Lovely jubbly is the consensus view on divis and it’s not hard to understand why many people feel so inclined. Lovely jubbly rocks.

Although dividends don’t grow in straight lines - and the terrible (horrible) year that was 2020 resulted in companies (understandably) cancelling them - they’ve bounced back over the past two years.

And when stock markets are as volatile as they have been so far in 2022, it’s comforting to receive a steady stream of income, quarterly or half-yearly. Soothing ointment to ameliorate the pain of volatile equity prices. To contextualise, the MSCI World Index has fallen more than 20% this year.

Of course, the economic challenges that lie ahead - most notably, inflation, rocketing energy bills in the autumn and higher interest rates - could well see dividend payments come under pressure again.

But there will still be companies with pricing power out there that should be able to keep profits moving upwards and their divis in growth mode.

Many investors have been brought up on a UK basket of dividends - and over the years have enjoyed some solid returns from a vast array of UK equity income investment funds (more than 80 at the last count).

But in recent years, such funds have had to spend time in the shadows as more growth-oriented funds have had their time in the limelight - think investment trust Scottish Mortgage (LSE:SMT), think investment house Baillie Gifford - but I sense that income is back in vogue. It’s a comfort blanket in difficult times.

Yet, while the UK stock market is still a rich source of dividend income, the divi is now a global phenomenon. As an income investor, it pays to have an international perspective.
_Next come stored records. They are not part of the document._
/-- acc := acc + A × B (R260): overflow and flags of the whole instruction. -/
def State.multiply (s : State) (uid acc : Nat) (mode : AccMode) (bfq : Option (Nat × Nat)) (as bs : List Line) : State × Bool × FFlags :=
  (List.zip (List.range as.length) as).foldl (fun (st : State × Bool × FFlags) (i, a) =>
    let (s, ovf, fl) := st
    let slabs := List.range (a.vals.length / 128)
    let row := (List.zip (List.range bs.length) bs).map fun (j, b) =>
      slabs.foldl (slabStep mode bfq a b) (s.accElem uid acc mode i j, false, 0)
    (s.setAccRow uid acc mode i (row.map (·.1)), row.foldl (fun o x => o || x.2.1) ovf, row.foldl (fun f x => f ||| x.2.2) fl))
    (s, false, 0)

/-! The down-converter (R96, R97). -/

/-- x × c exactly: none for a NaN. -/
def convProd (x c : FV) : Option FV := if x.isNan || c.isNan || infZero x c then none else some (mulFV x c)

/-- An accumulator element as a value. -/
def accVal (mode : AccMode) (x : Nat) : FV :=
  let int (n : Nat) : FV := let y := asInt n x; if y = 0 then .zero false else .fin (y < 0) y.natAbs 0
  match mode with
  | .fp32 => fp32.val x
  | .int32 => int 32
  | .int64 => int 64

/-- R96: the stored integer and flags, for an integer format of w bits and zero point z. -/
def convInt (fmt w : Nat) (z : Int) (v : Option FV) : Int × FFlags :=
  let zp : Int := if fmt = 2 then z else 0
  let lo : Int := if fmt = 0 then -(2 ^ (w - 1) : Nat) else 0
  let hi : Int := if fmt = 0 then (2 ^ (w - 1) : Nat) - 1 else (2 ^ w : Nat) - 1
  match v with
  | none => (zp, flagNV)
  | some (.inf n) => (if n then lo else hi, flagOF)
  | some v =>
    let (k, ix) := v.toIntRm .rne
    let q := k + zp
    if q < lo then (lo, flagOF) else if hi < q then (hi, flagOF) else (q, flagIf flagNX ix)

/-- The magnitude of a value in quanta of 2^q, rounded to even, and whether that is inexact. -/
def inQuanta (v : FV) (q : Int) : Nat × Bool :=
  match v with
  | .fin _ m e => roundTo .rne false m e q false
  | _ => (0, false)

/-- ⌊log₂ |v|⌋ of a nonzero finite value. -/
def topOf : FV → Option Int
  | .fin _ m e => some ((Nat.log2 m : Int) + e)
  | _ => none

/-- One element of R97 steps 3 to 5: its pattern (M, sign, range), whether inexact, whether lost. -/
def convElem (m : Nat) (q0 : Int) (v : FV) : Nat × Bool × Bool :=
  let top := 2 ^ m - 1
  match v with
  | .inf n => (top + 2 ^ m * n.toNat + 2 ^ (m + 1), false, false)
  | .fin n .. =>
    let (k, ix) := inQuanta v q0
    if k ≤ top then (k + 2 ^ m * (n && k != 0).toNat, ix, k == 0)
    else
      let (j, jx) := inQuanta v (q0 + 2)
      let mag := min j top
      (mag + 2 ^ m * (n && mag != 0).toNat + 2 ^ (m + 1), jx || top < j, mag == 0)
  | _ => (0, false, false)

/-- R97 for a group: the exponent, the element patterns and the flags. -/
def convGroup (m : Nat) (vs : List (Option FV)) : Nat × List Nat × FFlags :=
  if vs.contains none then (255, vs.map fun _ => 0, flagNV)
  else
    let xs := vs.filterMap id
    let infs := xs.any fun v => match v with
      | .inf _ => true
      | _ => false
    let e? := (xs.filterMap topOf).foldl (fun acc t => match acc with
      | none => some t
      | some u => some (max u t)) (none : Option Int)
    let (e, over') : Nat × Bool := match infs, e? with
      | true, _ => (254, true)
      | false, none => (0, false)
      | false, some t => if 254 < t + 126 then (254, true) else ((t + 126).toNat, false)
    let q0 : Int := (e : Int) - 127 - m
    let rs := xs.map (convElem m q0)
    (e, rs.map (·.1), flagIf flagOF over' ||| flagIf flagNX (rs.any (·.2.1)) ||| flagIf flagUF (e == 0 && rs.any (·.2.2)))

/-- MMAC's A (R263): the converted lines, the planes each block of 64 rows presents (trimmed, full) and the flags. -/
def State.mmacA (s : State) (uid src : Nat) (t : Task) (fmt w : Nat) (c sa : Nat) (z : Nat) (trim : Bool) :
    List Line × List (Nat × Nat) × FFlags :=
  let mode := t.modeOf src
  let zz := z % 2 ^ w
  let cv := fp32.val c
  let vs := (List.range 128).map fun i => (List.range 128).map fun k => convProd (accVal mode (s.accElem uid src mode i k)) cv
  let full := arrayOf fmt (w - 1)
  match bfqM fmt with
  | some m =>
    let rows := vs.map fun r => (List.range 4).map fun g => convGroup m (piece r 32 g)
    let val (x : Nat) : Int :=
      let mag := x % 2 ^ m * if x.testBit (m + 1) then 4 else 1
      if x.testBit m then -(mag : Int) else mag
    let lines := rows.map fun gs => (⟨gs.flatMap fun g => g.2.1.map val, gs.map (·.1), []⟩ : Line)
    let need (b : Nat) : Nat := ((piece rows 64 b).flatMap fun gs => gs.flatMap fun g => g.2.1.map (trimNeedBfq m)).foldl max 1
    (lines, (List.range 2).map fun b => (if trim then min full (need b) else full, full),
      rows.foldl (fun f gs => gs.foldl (fun f g => f ||| g.2.2) f) 0)
  | none =>
    let rows := vs.map fun r => r.map (convInt fmt w zz)
    let sub : Int := if fmt = 2 then zz else 0
    let lines := rows.map fun r => (⟨r.map fun x => x.1 - sub, [], [sa]⟩ : Line)
    let need (b : Nat) : Nat := ((piece rows 64 b).flatMap fun r => r.map fun x => trimNeed fmt w (ofInt w x.1) zz).foldl max 1
    (lines, (List.range 2).map fun b => (if trim then min full (need b) else full, full),
      rows.foldl (fun f r => r.foldl (fun f x => f ||| x.2) f) 0)

/-! Writing planes (R264, R266). -/

/-- Replace the bits of one plane byte that columns hold: bits lists (column mod 8, bit). -/
def State.putBits (s : State) (w : Who) (d : Desc) (x : TLoc) (bits : List (Nat × Bool)) : State :=
  match s.tAt w d x .write with
  | .ok l pte => s.homeApply l (leBytes 1 (bits.foldl (fun v b => hput v b.1 1 b.2.toNat) (leNat (s.homeRead l 1)))) pte
  | _ => s

/-- Write the patterns of consecutive elements of a row, every stored plane. -/
def State.putRow (s : State) (w : Who) (d : Desc) (r c : Nat) (pats : List Nat) : State :=
  let cells := List.zip ((List.range pats.length).map fun i => c + i) pats
  (List.range d.stored).foldl (fun s p =>
    (List.range ((c + pats.length - 1) / 8 + 1 - c / 8)).foldl (fun s i =>
      let b := c / 8 + i
      let here := cells.filter fun x => x.1 / 8 == b
      s.putBits w d (d.planeAt r (8 * b) p) (here.map fun x => (x.1 % 8, x.2.testBit p))) s) s

/-- Poisoned words of a scratchpad KiB that a write of whole bytes covered are clean again (R393): every byte of a word
in which all eight bytes hold only written columns. -/
def State.cleanRow (s : State) (w : Who) (d : Desc) (r c n : Nat) : State :=
  if s.badSpad.isEmpty then s
  else
    (List.range d.stored).foldl (fun s p =>
      (List.range (n / 64 + 2)).foldl (fun s i =>
        let c0 := (c / 64 + i) * 64
        if c ≤ c0 && c0 + 64 ≤ c + n then
          match s.tAt w d (d.planeAt r c0 p) .write with
          | .ok l _ => s.setBad l.sp ((s.bad l.sp).filter fun x => x != l.a / 8)
          | _ => s
        else s) s) s

/-- The tags of the blocks of a view written whole or in part with every stored plane (R128). -/
def State.retagView (s : State) (w : Who) (v : View) : State :=
  (v.d.blocksOf v.row0 v.col0 v.rows v.cols).foldl (fun s (r, c) =>
    let whole := v.row0 ≤ r && v.col0 ≤ c && min (r + v.d.blkRows) v.d.rows ≤ v.row0 + v.rows
      && min (c + v.d.blkCols) v.d.cols ≤ v.col0 + v.cols
    s.retagWritten w v.d r c (s.tagAt w v.d r c) whole) s

/-- Write one byte of a scratchpad tensor. -/
def State.putByte (s : State) (w : Who) (d : Desc) (x : TLoc) (v : Nat) : State :=
  match s.tAt w d x .write with
  | .ok l pte => s.homeApply l (leBytes 1 v) pte
  | _ => s

/-- MCVT's writes (R264): the state and the flags. -/
def State.mcvt (s : State) (w : Who) (t : Task) (v : View) (acc c : Nat) : State × FFlags :=
  let mode := t.modeOf acc
  let cv := fp32.val c
  let x (i j : Nat) : Option FV := convProd (accVal mode (s.accElem t.uid acc mode i j)) cv
  match bfqM v.d.fmt with
  | none =>
    let rows := (List.range v.rows).map fun i => (List.range v.cols).map fun j =>
      let z := if v.d.fmt = 2 then (s.scaleOf w v.d (v.row0 + i) (v.col0 + j)).2 else 0
      convInt v.d.fmt v.d.w z (x i j)
    let s := (List.zip (List.range v.rows) rows).foldl (fun s (i, r) =>
      (s.putRow w v.d (v.row0 + i) v.col0 (r.map fun y => ofInt v.d.w y.1)).cleanRow w v.d (v.row0 + i) v.col0 v.cols) s
    (s.retagView w v, rows.foldl (fun f r => r.foldl (fun f y => f ||| y.2) f) 0)
  | some m =>
    let lines := if v.d.kmajor then v.cols else v.rows
    let k := if v.d.kmajor then v.rows else v.cols
    let at' (l i : Nat) : Option FV := if v.d.kmajor then x i l else x l i
    let gs := (List.range lines).map fun l => (List.range (k / 32)).map fun g =>
      convGroup m ((List.range 32).map fun i => at' l (32 * g + i))
    let pat (i j : Nat) : Nat :=
      let (l, n) := if v.d.kmajor then (j, i) else (i, j)
      (((gs.getD l []).getD (n / 32) (0, [], 0)).2.1).getD (n % 32) 0
    let s := (List.range v.rows).foldl (fun s i =>
      (s.putRow w v.d (v.row0 + i) v.col0 ((List.range v.cols).map (pat i))).cleanRow w v.d (v.row0 + i) v.col0 v.cols) s
    let s := (List.zip (List.range lines) gs).foldl (fun s (l, gl) =>
      (List.zip (List.range gl.length) gl).foldl (fun s (g, y) =>
        let (r, c) := if v.d.kmajor then (v.row0 + 32 * g, v.col0 + l) else (v.row0 + l, v.col0 + 32 * g)
        s.putByte w v.d (v.d.sideAt r c) y.1) s) s
    (s.retagView w v, gs.foldl (fun f gl => gl.foldl (fun f y => f ||| y.2.2) f) 0)

/-! Poison (R268, R393). -/

/-- The stored planes an array plane is formed from (R262); the side plane stands after the others. -/
def Desc.formedOf (d : Desc) (q : Nat) : List Nat :=
  match bfqM d.fmt with
  | some m => (if q < m then [q] else []) ++ (if 2 ≤ q && q - 2 < m then [q - 2] else []) ++ [m, m + 1, m + 2]
  | none => if d.fmt = 2 then List.range (min q (d.w - 1) + 1) else [q]

/-- The stored planes read of a block that presents n array planes (R129). -/
def View.reads (v : View) (n : Nat) : List Nat :=
  if v.d.fmt < 2 then (List.range n).map fun i => v.lo + i
  else ((List.range n).flatMap v.d.formedOf).dedup.filter fun p => p < v.d.stored

/-- Whether a byte read of an operand view cannot be read: its planes up to those its tags trim away, its exponents, its scale
entries (R129, R268). -/
def State.viewPoison (s : State) (w : Who) (v : View) (mode : AccMode) (untrim : Nat → Nat → Bool) : Bool :=
  v.cells.any (fun (r, c) => (v.reads (s.presented w v untrim r c)).any (fun p => s.tPoison w v.d (v.d.planeAt r c p) 1)
    || ((bfqM v.d.fmt).isSome && s.tPoison w v.d (v.d.sideAt r c) 1))
  || (v.readsScales mode && v.scaleCells.any fun x => match v.d.scaleAddr x.1 x.2 with
    | some a => (s.flatPoison w.q w.b 0 a 8).isSome
    | none => false)

/-- Whether the first rows and columns of an accumulator cannot be read. -/
def State.accPoison (s : State) (uid acc : Nat) (mode : AccMode) (rows cols : Nat) : Bool :=
  (List.range rows).any fun i => s.poisoned (accAt uid acc (512 * i)) (4 * cols)
    || (mode == .int64 && s.poisoned (accAt uid (acc + 1) (512 * i)) (4 * cols))

/-! Steps and cycles (R257, R260 to R262). -/

/-- The stream of an instruction: the copy's channel and number. -/
def PmaKind.copyOf : PmaKind → Option (Nat × Nat)
  | .mma _ _ _ _ (some (_, ch, n)) => some (ch.toNat, n)
  | .mmac _ _ _ _ (some (ch, n)) .. => some (ch.toNat, n)
  | _ => none

/-- Whether the streamed operand is B. -/
def PmaKind.streamsB : PmaKind → Bool
  | .mma _ _ _ _ (some (b, _)) => b
  | _ => true

/-- Planes of the operand blocks: for A, by 64-row block then slab; for B, by slab then 64-column block; each (trimmed,
full). -/
structure Plan where
  a : List (List (Nat × Nat))
  b : List (List (Nat × Nat))
  deriving DecidableEq, Repr

/-- Planes of a view's blocks, in ascending index order, grouped by block row. -/
def State.blockPlanes (s : State) (w : Who) (v : View) (untrim : Nat → Nat → Bool) : List (List (Nat × Nat)) :=
  (List.range (v.rows / v.d.blkRows)).map fun i => (List.range (v.cols / v.d.blkCols)).map fun j =>
    (s.presented w v untrim (v.row0 + i * v.d.blkRows) (v.col0 + j * v.d.blkCols), v.planes)

/-- The plan of an instruction as its blocks stand, its accumulator in its mode. -/
def State.planIn (s : State) (w : Who) (t : Task) (k : PmaKind) : Plan :=
  match k with
  | .mma _ a b _ _ =>
    let va := View.of a
    let vb := View.of b
    ⟨s.blockPlanes w va (s.untrim w t va (if k.streamsB then none else k.copyOf)),
      s.blockPlanes w vb (s.untrim w t vb (if k.streamsB then k.copyOf else none))⟩
  | .mmac _ src _ b _ trim fmt wd c sa z =>
    let vb := View.of b
    ⟨((s.mmacA t.uid src t fmt wd c.toNat sa.toNat z trim).2.1).map fun x => [x],
      s.blockPlanes w vb (s.untrim w t vb k.copyOf)⟩
  | _ => ⟨[], []⟩

/-- Σ over A blocks, B blocks and slabs of the products of their planes (R260). -/
def Plan.sum (p : Plan) (pa pb : Nat × Nat → Nat) : Nat :=
  (p.a.map fun row => ((List.zip row p.b).map fun (x, bs) => (bs.map fun y => pa x * pb y).sum).sum).sum

/-- Steps, and what trimming saved. -/
def Plan.steps (p : Plan) : Nat := p.sum (·.1) (·.1)
def Plan.saved (p : Plan) : Nat := p.sum (·.2) (·.2) - p.steps

/-- The steps counted for power tokens: a streamed operand untrimmed (R261). -/
def Plan.charged (p : Plan) (k : PmaKind) : Nat :=
  match k.copyOf with
  | none => p.steps
  | some _ => if k.streamsB then p.sum (·.1) (·.2) else p.sum (·.2) (·.1)

/-- The fixed part of an instruction's cycles (R257). -/
def PmaKind.fixed : PmaKind → Nat
  | .mzero .. => 14
  | .mma .. => 14
  | .mmac .. => 142
  | .mcvt h .. => 14 + 2 * (View.of h).rows
  | .madda .. => 142
  | .ptrim h =>
    let v := View.of h
    if v.d.loc != 1 then 0
    else if v.d.isElem then 14
    else 14 + ((v.d.blocksOf v.row0 v.col0 v.rows v.cols).filter fun x => v.d.has x.1 x.2).length * v.d.stored
  | .pxpose h .. => let v := View.of h; 14 + 2 * v.rows * cdiv v.cols 128

/-- The view of a streamed operand. -/
def PmaKind.streamView (k : PmaKind) : Option View :=
  match k, k.copyOf with
  | .mma _ a b _ _, some _ => some (View.of (if k.streamsB then b else a))
  | .mmac _ _ _ b .., some _ => some (View.of b)
  | _, _ => none

/-- The plane and block groups of a streamed operand in step order: array plane, block row, block column (R262). -/
def View.groups (v : View) : List (Nat × Nat × Nat) :=
  let top := if v.d.fmt < 2 then v.hi else v.planes - 1
  let low := if v.d.fmt < 2 then v.lo else 0
  (List.range (top + 1 - low)).flatMap fun i =>
    (List.range (v.rows / v.d.blkRows)).flatMap fun r => (List.range (v.cols / v.d.blkCols)).map fun c => (top - i, r, c)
Better corporate governance means many Far Eastern stock markets are now providers of dividend income as are some emerging markets.

Also, we mustn’t forget our allies across the Atlantic either.
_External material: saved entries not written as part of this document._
/-- R21, R22, R356, R417: a 64-byte half written to the launch window is staged, and the second half puts the record into the
queue; a function with an IDE stream takes none off it (R424). The record at its head is rejected with its cause, or becomes a frame of its class with its slots filled, which
fires when they are all full. -/
def Obligations.LaunchRecordsAreStagedQueuedAndTaken : Prop := ∀ (s : State) (q off : Nat) (data : List Byte),
  let p := s.part q
  (s.offStream q = false → exec (.launchWindowWrite q off data) s = .next s) ∧
  (s.offStream q = true → p.configured = true → data.length = 64 → off % 64 = 0 → off < 0x10000 →
    (off % 128 = 0 → ∃ u : State, exec (.launchWindowWrite q off data) s = .next u ∧
      kget? (off / 128) (u.part q).staged = some data ∧ (u.part q).queue = p.queue) ∧
    (∀ h, off % 128 ≠ 0 → kget? (off / 128) p.staged = some h → p.queue.length < 64 →
      ∃ u : State, exec (.launchWindowWrite q off data) s = .next u ∧ (u.part q).queue = p.queue ++ [⟨h ++ data, 0⟩]) ∧
    (∀ h, off % 128 ≠ 0 → kget? (off / 128) p.staged = some h → 64 ≤ p.queue.length →
      exec (.launchWindowWrite q off data) s = .next s) ∧
    (off % 128 ≠ 0 → kget? (off / 128) p.staged = none → ∃ u : State, exec (.launchWindowWrite q off data) s = .next u ∧
      Reports s u q { cause := 2, reason := 1, source := 2 })) ∧
  ∀ (r : Launch) (rest : List Launch), p.queue = r :: rest →
    (∀ d c, s.launchTry q r = (d, .reject c) → ∃ u : State, exec (.launchAccept q) s = .next u ∧
      (u.part q).queue = rest ∧ Reports s u q { cause := c, source := 2, graph := r.graph, addr := r.cls }) ∧
    (∀ d x cls hs, s.launchTry q r = (d, .accept x cls hs) → ∃ u : State, exec (.launchAccept q) s = .next u ∧
      (u.part q).queue = rest ∧
      let slots := fillHandles hs (fillScalars ((r.present 0 16 4).map (BitVec.ofNat 64)) (initSlots cls.kinds cls.counts))
      let stamp := field r.bytes 64 8
      let launch := if stamp = 0 then none else some (stamp, BitVec.ofNat 64 (field r.bytes 72 8))
      (slots.all FSlot.full = false → ∃ idx f, kget? idx (u.die d).frames = some f ∧ f.cls = cls ∧ f.graph = r.graph ∧
        f.cont = cls.cont ∧ f.slots = slots ∧ f.launch = launch ∧ f.part = q) ∧
      (slots.all FSlot.full = true → ∃ t, u.task? s.nextUid = some t ∧ t.cls = cls ∧ t.graph = r.graph ∧
        t.cont = cls.cont ∧ t.slots = slots ∧ t.launch = launch ∧ t.part = q ∧ t.phase = .firing none))

/-- R23, R24, R26, R27, R113, R210, R359, R360, R365: a fired task for which everything that a fork's release covers has
performed, and whose lease can be established, holds its ranges and pins and is
ready on a brick, one whose lease fails ends with the cause; a brick with a free context and register-file unit binds the
first candidate that fits, whose slots stand in g1 to g8 and h0 to h7 and whose other registers hold the binding values. -/
def Obligations.TasksAreLeasedAndBound : Prop := ∀ (s : State) (uid : Nat) (t : Task), s.task? uid = some t → t.uid = uid →
  (t.phase = .firing none → s.depsDone t.deps .dev = false → exec (.leaseEstablish uid) s = .next s) ∧
  (t.phase = .firing none → s.depsDone t.deps .dev = true →
    (∀ x, s.leaseScan t = .ok x → s.placeBricks t ≠ [] → ∃ (u : State) (t' : Task), exec (.leaseEstablish uid) s = .next u ∧
      u.task? uid = some t' ∧ t'.phase = .ready ∧ t'.lease = x.ranges ∧ (∀ p ∈ x.pages, p ∈ t'.pins) ∧
      (∀ d ∈ x.tensors, d.id ∈ t'.tensors) ∧ uid ∈ (u.brick t'.brick).readyAll ∧
      admits t.cls.placement t.origin t'.brick = true) ∧
    (∀ c a i, s.leaseScan t = .fail c a i → ∃ (u : State) (t' : Task), exec (.leaseEstablish uid) s = .next u ∧
      u.task? uid = some t' ∧ t'.phase = .ending none c ∧ t'.pins = []) ∧
    (∀ a i, s.leaseScan t = .absent a i → (s.part t.part).fqFull = true → ∃ (u : State) (t' : Task),
      exec (.leaseEstablish uid) s = .next u ∧ u.task? uid = some t' ∧ t'.phase = .firing (some (s.part t.part).seq))) ∧
  ∀ (brick save : Nat) (rest : List Nat), (s.boundCtxs brick).length < min 4 (s.brick brick).rfu →
    (s.boundCtxs brick = [] → (s.brick brick).pending = none) →
    (s.die (dieOfBrick brick)).ctrl.getLsbD 0 = true → s.unblocked brick (s.candidates brick) = uid :: rest →
    s.fits brick t = true → t.save = some (save, slotBytes t.cls.accUnits) → t.saved = false →
    ∃ (u : State) (c : Nat) (t' : Task), exec (.taskBind brick) s = .next u ∧ brickOfCtx c = brick ∧ (s.ctx c).uid = 0 ∧
      u.task? uid = some t' ∧ t'.phase = .bound c ∧ t'.brick = brick ∧ t'.accUnits = t.cls.accUnits ∧
      let y := u.ctx c
      y.uid = uid ∧ y.pc = t.cls.entry ∧ y.blks = [] ∧ y.priv = false ∧ y.fpmode = 0 ∧
      (∀ i, i < 8 → y.g[i + 1]? = some (slotG t.slots i) ∧ y.h[i]? = some (slotH t.slots i)) ∧
      (∀ i, i = 0 ∨ (9 ≤ i ∧ i < 64) → y.g[i]? = some 0) ∧ (∀ i, 8 ≤ i → i < 16 → y.h[i]? = some 0) ∧
      (∀ i, i < 32 → y.v[i]? = some 0) ∧ (∀ i, i < 8 → y.m[i]? = some (BitVec.allOnes 128)) ∧
      y.trapvec = (s.part t.part).xltrapvec ∧ y.savearea = BitVec.ofNat 64 save ∧
      y.poolsplit = poolsplitOf (s.brick brick) t.cls.accUnits ∧ (∀ c', c' ≠ c → u.ctx c' = s.ctx c') ∧
      ∀ sp a, sp ≠ .acc → mread a (u.cells sp) = mread a (s.cells sp)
While we tend to view the US stock market through the prism of tech stocks such as Apple (NASDAQ:AAPL), Alphabet (NASDAQ:GOOGL), Amazon (NASDAQ:AMZN) and Microsoft (NASDAQ:MSFT), there are a number of dividend-friendly companies in the US. Companies such as Colgate (NYSE:CL), Johnson & Johnson (NYSE:JNJ), Procter & Gamble (NYSE:PG) and PepsiCo (NASDAQ:PEP) - all with annual dividend growth records going back at least 25 years. All constituents of the S&P500 and commonly referred to as dividend aristocrats.

An interesting report on divis was released a couple of days ago from investment fund overseer Link Group. It concentrated on the dividends that stock market listed investment trusts pay their shareholders (not funds – OEICs or unit trusts). 

In the first quarter of this year, Link Group said that income from equity-oriented investment trusts was 4% higher than in the equivalent quarter of 2021. In the year to the end of March, income payments totalled £1.85 billion - around the level of the previous year.

What I found particularly fascinating about the report was its highlighting of a number of points that make investment trusts a good choice for income hunters. Namely, the geographical variety in their income mandates and the emergence of trusts generating income from alternative assets (for example, renewable energy, infrastructure and private equity). These alternatives now collectively generate more dividends than stock market listed equity income trusts.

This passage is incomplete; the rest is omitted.